Вернулся Адгам ночью в Балх и вырыл тело девушки из могилы. Было оно как живое и видно, что не дотронулся Азраил до её чела. Открыл Адгам ей жилы на руках и потекла кровь, а затем открыла девушка глаза. Она не умерла, а была лишь у неё болезнь сокота (обмирание).

Увел он молодую ханшу далеко от Балха и заключил с нею ниссах — свадьбу.

Через год молодая жена принесла ему сына, а когда мальчик вырос, все люди заметили, что похож он лицом на Балхского хана и заговорили об этом на всех базарах, а оттуда дошел слух и до ушей Балхского хана.

Захотел он видеть людей, про которых все говорили. И [175] когда их привели к нему во двор, узнал он сейчас же и свою дочь и Адгама и своего внука.

Окончил жизнь Адгам не простым человеком, а Хазретом — святым, заслужив особую милость у Аллаха. Сын же его, по имени Ибрагим, был позже Иранским падишахом.

Местность между тем значительно изменилась, горы сделались круче и мягкие очертания их исчезли, а вместо этого местами виднелись обрывы, подходившие к самой реке.

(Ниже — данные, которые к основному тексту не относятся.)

/-- An open page is a page of flash (R38, R39). -/
def PageReady (s : State) : Prop :=
  ∃ base pb, s.session.page = .opened base pb ∧ PageArgs base pb

/-- The session invariant: a page is open only in a flash pass after its chip erase, and is a page of flash (R38, R229, R231); in an
active flash session the erase is done unless it is what is waited for; between operations `Syncing` is never seen (R134). -/
def SessionInv (s : State) : Prop :=
  (s.session.pageOpen = true → FlashPass s ∧ PageReady s) ∧
  (s.session.sstate = .active → s.session.region = .flash → s.pending ≠ some .beginErase → s.session.erased = true) ∧
  (∀ k, s.pending = some k → PendingInv s k) ∧
  s.pstate ≠ .syncing

/-- The ranges of the counters and codes (R24, R29, R40, R281). -/
def RangeInv (s : State) : Prop :=
  s.link.bitcnt ≤ 8 ∧ s.attempt ≤ Config.syncAttempts ∧ s.lastError.toNat ≤ 17 ∧ s.lastError ≠ 13#8

/-- The last decoded record (R27, R183): at most 16 bytes, of a type the codec knows, and as many bytes as its count. -/
def RecordInv (s : State) : Prop :=
  ∀ r, s.record = .written r → r.data.length = r.count.toNat ∧ r.count.toNat ≤ Config.lineCap ∧ r.type.toNat ≤ 5

/-- The target's memories are canonical and hold no address outside their space (R51, R53, R67). -/
def MemInv (s : State) : Prop :=
  Memory.wfIn Config.flashSize s.link.env.target.flash ∧ Memory.wfIn Config.eeSize s.link.env.target.eeprom

/-- The invariant of the machine: every step keeps it. -/
def MachineInv (s : State) : Prop := SessionInv s ∧ RangeInv s ∧ RecordInv s ∧ MemInv s

/-! ### Events -/

/-- The bits of a byte, most significant first (R57). -/
def byteBits (b : Byte) : List Bool :=
  [b.getLsbD 7, b.getLsbD 6, b.getLsbD 5, b.getLsbD 4, b.getLsbD 3, b.getLsbD 2, b.getLsbD 1, b.getLsbD 0]

/-- The six events of one bit of `Xfer` (R111), oldest first. -/
def bitEvents (tx rx : Bool) : List Event :=
  [.drive .mosi (bitLevel tx), .drive .sck .high, .wait .tBit, .sample rx, .drive .sck .low, .wait .tBit]

/-- The 48 events of an exchange that sends `tx` and receives `rx` (R111), oldest first. -/
def xferEvents (tx rx : Byte) : List Event :=
  ((byteBits tx).zip (byteBits rx)).flatMap fun p => bitEvents p.1 p.2

/-- The 192 events of a frame (R130), oldest first. -/
def frameEvents (tx rx : IspFrame) : List Event :=
  xferEvents tx.b0 rx.b0 ++ xferEvents tx.b1 rx.b1 ++ xferEvents tx.b2 rx.b2 ++ xferEvents tx.b3 rx.b3

/-- The chronological event trace (R12). -/
def trace (s : State) : List Event := s.link.log.reverse

/-- The events of one programming-enable attempt with the replies `r` (R132), oldest first. -/
def attemptEvents (r : IspFrame) : List Event :=
  [.drive .sck .low, .drive .mosi .low, .drive .rst .low, .wait .tSettle] ++ frameEvents progEnableFrame r

/-- The events of a reset pulse (R116), oldest first. -/
def pulseEvents : List Event := [.drive .rst .low, .wait .tRstPulse, .drive .rst .high]

/-! ### Frames as words (R80, R84) -/

/-- `F = {b0, b1, b2, b3}` (R80). -/
def frameWord (f : IspFrame) : Word := f.b0 ++ f.b1 ++ f.b2 ++ f.b3

/-- The mask byte of a pattern byte: every bit of a fixed byte, no bit of a field (R84). -/
def maskByte (p : Option Byte) : Byte := if p.isSome then 0xFF#8 else 0x00#8

/-- The `mask` column of a frame row (R84). -/
def maskWord (p : FramePattern) : Word := 0xFF#8 ++ maskByte p.p1 ++ maskByte p.p2 ++ maskByte p.p3

/-- The `match` column of a frame row (R84). -/
def matchWord (p : FramePattern) : Word := p.p0 ++ p.p1.getD 0#8 ++ p.p2.getD 0#8 ++ p.p3.getD 0#8

/-! ### HEX lines -/

/-- A hex digit in uppercase; every other character as it is (R196). -/
def upperDigit (c : Byte) : Byte := if 0x61 ≤ c.toNat ∧ c.toNat ≤ 0x66 then c - 0x20#8 else c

Огромные камни усыпали берега, затрудняя движение. Узкая, иногда едва заметная, тропа вилась между камней и густою растительностью целым лесом покрывавшею берега реки.

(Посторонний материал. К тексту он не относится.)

/-! ### BitLink (spec/40_bitlink.md) -/

/-- R111: against any environment `XFER tx` receives some byte `rx`; it performs exactly the 48 events of an MSB-first
full-duplex exchange, leaves the shift registers, `BITCNT` and the pins as the loop does, returns `rx`, and writes nothing else;
while a write cycle is pending it is the model fault `BusyHazard`. -/
def Obligations.XferExchange : Prop :=
  ∀ (tx : Byte) (s : State),
    (s.wpend = false → ∃ rx env,
      exec (.xfer tx) s = .next { s with
        link := { s.link with
          sck := .low, mosi := bitLevel (tx.getLsbD 0), txsr := .written 0#8, rxsr := .written rx, bitcnt := 8
          log := (xferEvents tx rx).reverse ++ s.link.log, env := env }
        lastError := 0#8, response := [0#8, rx], pending := none } ∧
      (xferEvents tx rx).length = 48 ∧ env.kind = s.link.env.kind) ∧
    (s.wpend = true → exec (.xfer tx) s = .fault .busyHazard)

/-- R130: a frame is four exchanges, 192 events, with the registers, pins and trace they leave, whatever is answered; a sequence
of frames is their events in order and nothing between them. -/
def Obligations.FrameExchange : Prop :=
  (∀ (f : IspFrame) (l : Link), ∃ r env,
    l.frame f = (r, l.afterFrame f r env) ∧ (frameEvents f r).length = 192 ∧ env.kind = l.env.kind) ∧
  (∀ (fs : List IspFrame) (l : Link),
    (l.exchange fs).1.length = fs.length ∧
    (l.exchange fs).2.log =
      ((fs.zip (l.exchange fs).1).flatMap fun p => frameEvents p.1 p.2).reverse ++ l.log ∧
    (l.exchange fs).2.rst = l.rst)

/-- R20, R57: the target may answer anything. Against a target that presents the bits of `rx` (of the replies `rs`) next, most
significant first, `XFER` receives `rx` and a sequence of frames receives exactly `rs`. -/
def Obligations.EveryAnswerIsReceived : Prop :=
  (∀ (tx rx : Byte) (s : State), s.wpend = false → Presents s.link (byteBits rx) →
    ∃ t, exec (.xfer tx) s = .next t ∧ t.response = [0#8, rx] ∧ t.link.rxsr = .written rx ∧
      trace t = trace s ++ xferEvents tx rx) ∧
  (∀ (fs rs : List IspFrame) (l : Link), rs.length = fs.length → Presents l (rs.flatMap replyBits) → (l.exchange fs).1 = rs)

/-- R114 to R117: the reset-line operations perform exactly their drives and waits, in their order; all but `RST_ASSERT` set
`PSTATE` to Idle; nothing else is written; while a write cycle is pending each is the model fault `BusyHazard`. -/
def Obligations.ResetLineOperations : Prop :=
  ∀ s : State,
    (s.wpend = false → ∃ e1 e2 e3 e4,
      exec .rstAssert s = .next { s with
        link := { s.link with rst := .low, log := .drive .rst .low :: s.link.log, env := e1 }
        lastError := 0#8, response := [0#8], pending := none } ∧
      exec .rstRelease s = .next { s with
        link := { s.link with rst := .high, log := .drive .rst .high :: s.link.log, env := e2 }
        pstate := .idle, lastError := 0#8, response := [0#8], pending := none } ∧
      exec .rstPulse s = .next { s with
        link := { s.link with
          rst := .high, log := [.drive .rst .high, .wait .tRstPulse, .drive .rst .low] ++ s.link.log, env := e3 }
        pstate := .idle, lastError := 0#8, response := [0#8], pending := none } ∧
      exec .linkRelease s = .next { s with
        link := { s.link with
          sck := .hiZ, mosi := .hiZ, rst := .hiZ
          log := [.drive .rst .hiZ, .drive .mosi .hiZ, .drive .sck .hiZ] ++ s.link.log, env := e4 }
        pstate := .idle, lastError := 0#8, response := [0#8], pending := none } ∧
      [e1, e2, e3, e4].all fun e => e.kind == s.link.env.kind && e.miso == s.link.env.miso && e.draws == s.link.env.draws) ∧
    (s.wpend = true → ∀ i ∈ [Instr.rstAssert, .rstRelease, .rstPulse, .linkRelease], exec i s = .fault .busyHazard)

Развесистые деревья ореха выделялись своею мощною листвою, среди кленов и тутовых деревьев, перемешанных кое-где с белыми стволами берез, своим видом напоминавших растительность Средней России. Кудрявые их верхушки, тесно прижимались друг к другу, как будто ища поддержки у соседей. Тутовые деревья были покрыты крупными белыми и черными ягодами, напоминавшими малину.

Речная долина перешла уже в ущелье, становясь уже и красивее. Перебравшись на левую сторону реки по мосту, мы поднялись к кишлаку Вистону, расположенному на высоком обрывистом берегу. Далеко виднеясь со всех сторон, кишлак этот особенно красив издали своими садами, окружающими все сакли, и обширным общественным садом из развесистых старых тутов, дающих тень и прохладу под своими ветвями в летнее время.

Небольшие виноградники виднелись около сакль в садах, где виноградные лозы, протянувшись по стволам деревьев, сплелись с ними вместе, образуя спутанную шапку, среди которой висели небольшие грозди с мелким, выродившимся виноградом.

Находясь на высоте около 5.200 футов, кишлак Вистон отличается умеренными климатом, хотя все же летние жары среди дня в нем значительны и ночи очень прохладны.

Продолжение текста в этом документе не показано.